On my desk at the moment is a cherished copy of "The Polaroid Book: Selections from the Polaroid Collections of Photography", published by Taschen. This book is a delightful ode to a fantastic art medium that is, unfortunately, fading out.
The immediacy and intimacy of Polaroid photography simply cannot be replicated by digital photography. Sure, you can pick up a digital camera and point and shoot all you like, but you won't have a completed, printed image sliding gracefully out of the camera and developing before your eyes. You will also not get the opportunity to dismember the image during its development and experiment with such delights as transfer printing.
Don't get me wrong, digital photography definitely has its merits and its vast possibilities - I'm a fanatic and practitioner myself. However, there is no other photographic medium that can possibly compare with the inimitable Polaroid - and it is sad to see it slowly diminish and disappear from the shelves.
The Polaroid Book is, in my opinion, a most fitting tribute to the Polaroid technology.
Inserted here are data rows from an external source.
/-- An interrupt bit raised on every lane of a port. -/
def State.raisePort (s : State) (p b : Nat) : State :=
  (portLanes p).foldl (fun s l => s.raise (Page.lane l) b) s

/-- Whether every lane of a port is UP. -/
def State.allUp (s : State) (p : Nat) : Bool := (portLanes p).all s.laneUp

/-- WRAP_EN of the ring of trunk `p`. -/
def State.wrapEn (s : State) (p : Nat) : Bool :=
  if p < 2 then s.flag Page.ring RING.RING_CTRL.WRAP_EN_A
  else s.flag Page.ring RING.RING_CTRL.WRAP_EN_B

/-- A wrap takes effect for trunk `p` where its ring is INSERTED and may wrap (R292). -/
def State.wrapStart (s : State) (p : Nat) : State :=
  if p < 4 ∧ s.inserted p ∧ s.wrapEn p ∧ s.carrying p = false ∧
      s.flag (Page.trunk p) TRUNK.PORT_STAT.WRAPPING = false then
    (s.putB (Page.trunk p) TRUNK.PORT_STAT.WRAPPING true).raise (Page.trunk p) 0
  else s

/-- A trunk down begins its wrap at once or after one or two nominal starts: R292 bounds the time and
leaves it open within the bound. -/
def State.wrapSoon (s : State) (p : Nat) : State :=
  let fr := s.draw
  let k := fr.1.toNat % 3
  if k = 0 then fr.2.wrapStart p
  else fr.2.setPort p { fr.2.port p with wrapIn := some k }

/-- The cells placed for media slots of a trunk that goes down and not yet sent, a number that the spec leaves
open, are cells that the node would still send out of it (R292). -/
def State.recall (s : State) (p : Nat) : State :=
  let fr := s.draw
  let q := fr.2.port p
  let n := fr.1.toNat % (q.sent.length + 1)
  let tx := fr.2.get (portPage p) TRUNK.CELLS_TX.COUNT
  let gone := ((q.sent.drop n).filter (fun c => !c.quiet)).length
  let s := if tx < 2 ^ 32 - 1 then fr.2.put (portPage p) TRUNK.CELLS_TX.COUNT (tx - gone) else fr.2
  s.setPort p { q with sent := q.sent.take n, spill := q.sent.drop n ++ q.spill }

/-- A port that carries media or is in debounce goes down (R270, R272). -/
def State.portDown (s : State) (p : Nat) : State :=
  let st := s.portState p
  let s := s.setPortState p (if s.allUp p then 1 else 0)
  if 2 ≤ st then
    let s := s.raisePort p 13
    if p < 4 then (s.recall p).wrapSoon p else s
  else s

/-- A port that is down or waits follows the lanes: it waits to form while all are UP. -/
def State.portWait (s : State) (p : Nat) : State :=
  if s.portState p ≤ 1 then s.setPortState p (if s.allUp p then 1 else 0) else s

/-- What follows for the port and its time reference when a lane has left UP. -/
def State.leftUp (s : State) (l : Nat) : State :=
  ((s.raise (Page.lane l) 1).portDown (portOf l)).portActivity (portOf l)

/-! ### Transmitter FFE (R258, R259, R265) -/

/-- PRE and POST of the presets (R265). -/
def ffePresets : List (Nat × Nat) :=
  [(0, 0), (0, 4), (0, 8), (0, 12), (4, 0), (4, 8), (8, 8), (4, 16)]

/-- The preset that matches the coefficients, or 0xF. -/
def ffePreset (pre post : Nat) : Nat :=
  let i := ffePresets.findIdx (· == (pre, post))
  if i < 8 then i else 15

/-- The coefficients of a lane's transmitter set. -/
def State.setFfe (s : State) (l pre post : Nat) : State :=
  let pg := Page.lane l
  let s := s.put pg LANE.FFE_STAT.PRE pre
  let s := s.put pg LANE.FFE_STAT.POST post
  let s := s.put pg LANE.FFE_STAT.MAIN (64 - pre - post)
  s.put pg LANE.FFE_STAT.PRESET (ffePreset pre post)

/-- A preset taken. -/
def State.takePreset (s : State) (l i : Nat) : State :=
  let p := ffePresets.getD i (0, 0)
  s.setFfe l p.1 p.2

/-- One coefficient stepped by a request code (1 up, 2 down) within its limit, with the main tap kept
at 40 or more: the value and the answer. -/
def ffeStep (req cur other top : Nat) : Nat × Nat :=
  match req with
  | 0 => (cur, 0)
  | 1 => if cur + 1 ≤ top ∧ cur + 1 + other ≤ 24 then (cur + 1, 1) else (cur, 2)
  | 2 => if 0 < cur then (cur - 1, 1) else (cur, 2)
  | _ => (cur, 2)

/-- The answers for PRE and POST in FFE_STAT (R258). -/
def State.ffeAnswer (s : State) (l a b : Nat) : State :=
  s.setLane l { s.lane l with ffeAns := a * 64 + b * 16, ffeHeld := false }

/-- A request for a preset: each tap answers whether it changed (R258). -/
def State.ffeTakes (s : State) (l preset : Nat) : State :=
  let pg := Page.lane l
  let was : Nat × Nat := (s.get pg LANE.FFE_STAT.PRE, s.get pg LANE.FFE_STAT.POST)
  let p := ffePresets.getD preset (0, 0)
  (s.takePreset l preset).ffeAnswer l (if p.1 = was.1 then 0 else 1) (if p.2 = was.2 then 0 else 1)

/-- A request other than hold is acted on once; a reserved field is answered 0b10, and with one in the request
no coefficient changes (R258, R259). A reserved PRESET, or a preset beside a tap that is not at hold, has 0b10 in
both answers (DESIGN CHOICE, log entry 107). -/
def State.ffeAct (s : State) (l req : Nat) : State :=
  let pg := Page.lane l
  let pre := bits req 6 2
  let post := bits req 4 2
  let preset := req % 16
  if s.flag pg LANE.FFE_CTRL.TX_FIXED then s.ffeAnswer l 2 2
  else if preset = 15 ∧ (pre = 3 ∨ post = 3) then
    s.ffeAnswer l (if pre = 3 then 2 else 0) (if post = 3 then 2 else 0)
  else if preset = 15 then
    let p := ffeStep pre (s.get pg LANE.FFE_STAT.PRE) (s.get pg LANE.FFE_STAT.POST) 12
    let q := ffeStep post (s.get pg LANE.FFE_STAT.POST) p.1 24
    (s.setFfe l p.1 q.1).ffeAnswer l p.2 q.2
  else if preset < 8 ∧ pre = 0 ∧ post = 0 then s.ffeTakes l preset
  else s.ffeAnswer l 2 2
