-- ==== Sys2Proof/Machine/Irq.lean ====
section
/-! DEFINITION. Interrupt delivery (R52 to R54): the pending pages of a vector, its assertion with the
MSI-X message, the IRQ_N pins, and the end of service. -/

namespace Sys2Proof.Machine

/-- IRQ_PEND of a page: IRQ_RAW AND IRQ_EN. -/
def State.irqPend (s : State) (p : Nat) : Nat := s.get p HDR.IRQ_RAW.RAW &&& s.get p HDR.IRQ_EN.EN

/-- Whether page `p` is mapped to vector `v`, enabled. -/
def State.mapsTo (s : State) (p v : Nat) : Bool :=
  s.flag Page.irq (IRQ.IRQ_MAP.EN (p / 4) (p % 4)) && s.get Page.irq (IRQ.IRQ_MAP.VEC (p / 4) (p % 4)) == v

/-- Whether a vector is pending: an enabled page mapped to it has its summary bit set (R52). -/
def State.vecPending (s : State) (v : Nat) : Bool :=
  allPages.any (fun p => s.mapsTo p v && s.irqPend p != 0)

/-- The VEC_INSVC field that holds a vector. -/
def insvcFld (v : Nat) : Fld := if v < 32 then IRQ.VEC_INSVC0.INSVC else IRQ.VEC_INSVC1.INSVC

/-- The MSIX_PBA field that holds a vector's pending bit (R59). -/
def pbaFld (v : Nat) : Fld := if v < 32 then HOST.MSIX_PBA0.PEND else HOST.MSIX_PBA1.PEND

/-- Bit `b` of a field set or cleared. -/
def State.setBit (s : State) (p : Nat) (f : Fld) (b : Nat) (v : Bool) : State :=
  let w := s.get p f
  if w.testBit b = v then s else s.put p f (if v then w + 2 ^ b else w - 2 ^ b)

/-- Whether a vector is in service. -/
def State.inService (s : State) (v : Nat) : Bool := (s.get Page.irq (insvcFld v)).testBit (v % 32)

/-- Whether the endpoint is in D3hot. -/
def State.d3hot (s : State) : Bool := s.get Page.host HOST.HOST_STAT.DSTATE == 3

/-- The MSI-X message of a vector: address and data of its table entry (R59). -/
def State.message (s : State) (v : Nat) : Nat × Nat :=
  (s.get Page.host (HOST.MSIX_ADDR_LO.ADDR v) * 4 + s.get Page.host (HOST.MSIX_ADDR_HI.ADDR v) * 2 ^ 32,
   s.get Page.host (HOST.MSIX_DATA.DATA v))

/-- Whether a vector's message is masked: MSI-X is not enabled in a configuration, or the function or the
vector is masked (R52, R59). -/
def State.messageMasked (s : State) (cfg : PcieCfg) (v : Nat) : Bool :=
  !cfg.msixEn || cfg.fnMask || s.flag Page.host (HOST.MSIX_CTRL.MASK v)

/-- Whether a vector's message waits: it is masked, or the endpoint is in D3hot (R52, R58). -/
def State.msixHolds (s : State) (v : Nat) : Bool := s.messageMasked s.pins.pcie v || s.d3hot

/-- The message of a vector sent, or waiting in the PBA (R52, R58). -/
def State.sendMessage (s : State) (v : Nat) : State :=
  if s.msixHolds v then
    s.setBit Page.host (pbaFld v) (v % 32) true
  else
    { s.setBit Page.host (pbaFld v) (v % 32) false with
      pins := { s.pins with messages := s.pins.messages ++ [s.message v] } }

/-- The pending bits of vectors whose events have been satisfied are cleared, as the PCIe rules that R52 and
R59 name have it: a message still waiting then is not sent. -/
def State.pbaSettle (s : State) : State :=
  (List.range 64).foldl (fun (s : State) (v : Nat) =>
    if (s.get Page.host (pbaFld v)).testBit (v % 32) && !s.vecPending v then
      s.setBit Page.host (pbaFld v) (v % 32) false else s) s

/-- A vector asserts (R52). -/
def State.vecAssert (s : State) (v : Nat) : State :=
  let s := s.put Page.irq (IRQ.VEC_NT.NT v) s.nt
  (s.setBit Page.irq (insvcFld v) (v % 32) true).sendMessage v

/-- The messages that wait in the PBA and may go now: after an unmasking, after the return to D0. -/
def State.sendWaiting (s : State) : State :=
  let s := { s with pins := { s.pins with messages := [] } }
  (List.range 64).foldl (fun (s : State) (v : Nat) =>
    if (s.get Page.host (pbaFld v)).testBit (v % 32) then s.sendMessage v else s) s

/-- Whether a vector is selected for pin IRQ_N`m` and in service: the pin is low (R53). -/
def State.irqPinLow (s : State) (m : Nat) : Bool :=
  (List.range 64).any (fun v =>
    s.inService v && (s.get Page.irq (IRQ.VEC_PIN.PINS (v / 8) (v % 8))).testBit m)

/-- A write of a VEC_EOI register: service of the written vectors ends, and one that is still pending
asserts again at once (R54). -/
def State.endService (s : State) (reg bits_ : Nat) : State :=
  let s := { s with pins := { s.pins with messages := [] } }
  (List.range 32).foldl (fun (s : State) (i : Nat) =>
    let v := 32 * reg + i
    if bits_.testBit i && s.inService v then
      let s := s.setBit Page.irq (insvcFld v) i false
      if s.vecPending v then s.vecAssert v else s
    else s) s

/-- VECTOR_ASSERT: a vector that is pending and not in service asserts (R52). -/
def execVectorAssert (v : Nat) (s : State) : Host.Outcome State Fault Refusal :=
  .next (if s.inReset || decide (64 ≤ v) || !s.vecPending v || s.inService v then s
  else { s with pins := { s.pins with messages := [] } }.vecAssert v)

/-- VEC_EOI: a write of VEC_EOI0 or VEC_EOI1 (R54). -/
def execVecEoi (reg : Nat) (bits : Word) (s : State) : Host.Outcome State Fault Refusal :=
  .next (if 2 ≤ reg then s else s.blockWrite Page.irq (fun s => s.endService reg bits.toNat))

end Sys2Proof.Machine
end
Edited by Steve Crist, and with an introductory essay by Barbara Hitchcock (Director of The Polaroid Collections and written in September 2004), the book includes 254 images and a brief overview of some of the more significant cameras sold by the company.
One of the downsides of this book, like all great photographic books, is that you are left feeling somewhat let down by the fact that it is not the original works that you are looking at. The temptation to pick the image up off the page, feel it and hold it is, in my case, quite overwhelming. It is difficult not to have your browsing completely arrested by images like Joyce Tennyson's "Suzanne in Chair", Danilo Sartoni's "Landscape", Rien Bazen's almost Rothko-esque "(Blue Chair)", Bill Burke's "Family, Kermit, W. Va." - in fact there are too many to list here, but you get the point.
The book also contains images by Andy Warhol, Robert Mapplethorpe, Ansel Adams, Harry Callahan, Paul Caponigro,David Hockney and Helmut Newton, to name but a few. Of particular interest to the book's Australian audience is "Sisters 1" by Mark Power, an image made in 1970. Is it because that photo was not taken by Bill Henson that the book has not attracted the ire of that country's wowser's?
All in all, a great reason to turn off the TV, get comfortable, and immerse yourself in the pleasures of a disappearing art medium. Maybe, hopefully, books like The Polaroid Book will trigger our collective consciences into doing what needs to be done to make this medium the giant it once was. After all, compared to the opportunities available to digital photographers, the Polaroid is quite limiting. However, isn't it limitation that is the mother of creativity? This book argues a convincing "YES". Thankfully, it has been reprinted by Taschen and is currently available at a very reasonable price. Do yourself a favour and add it to your collection today.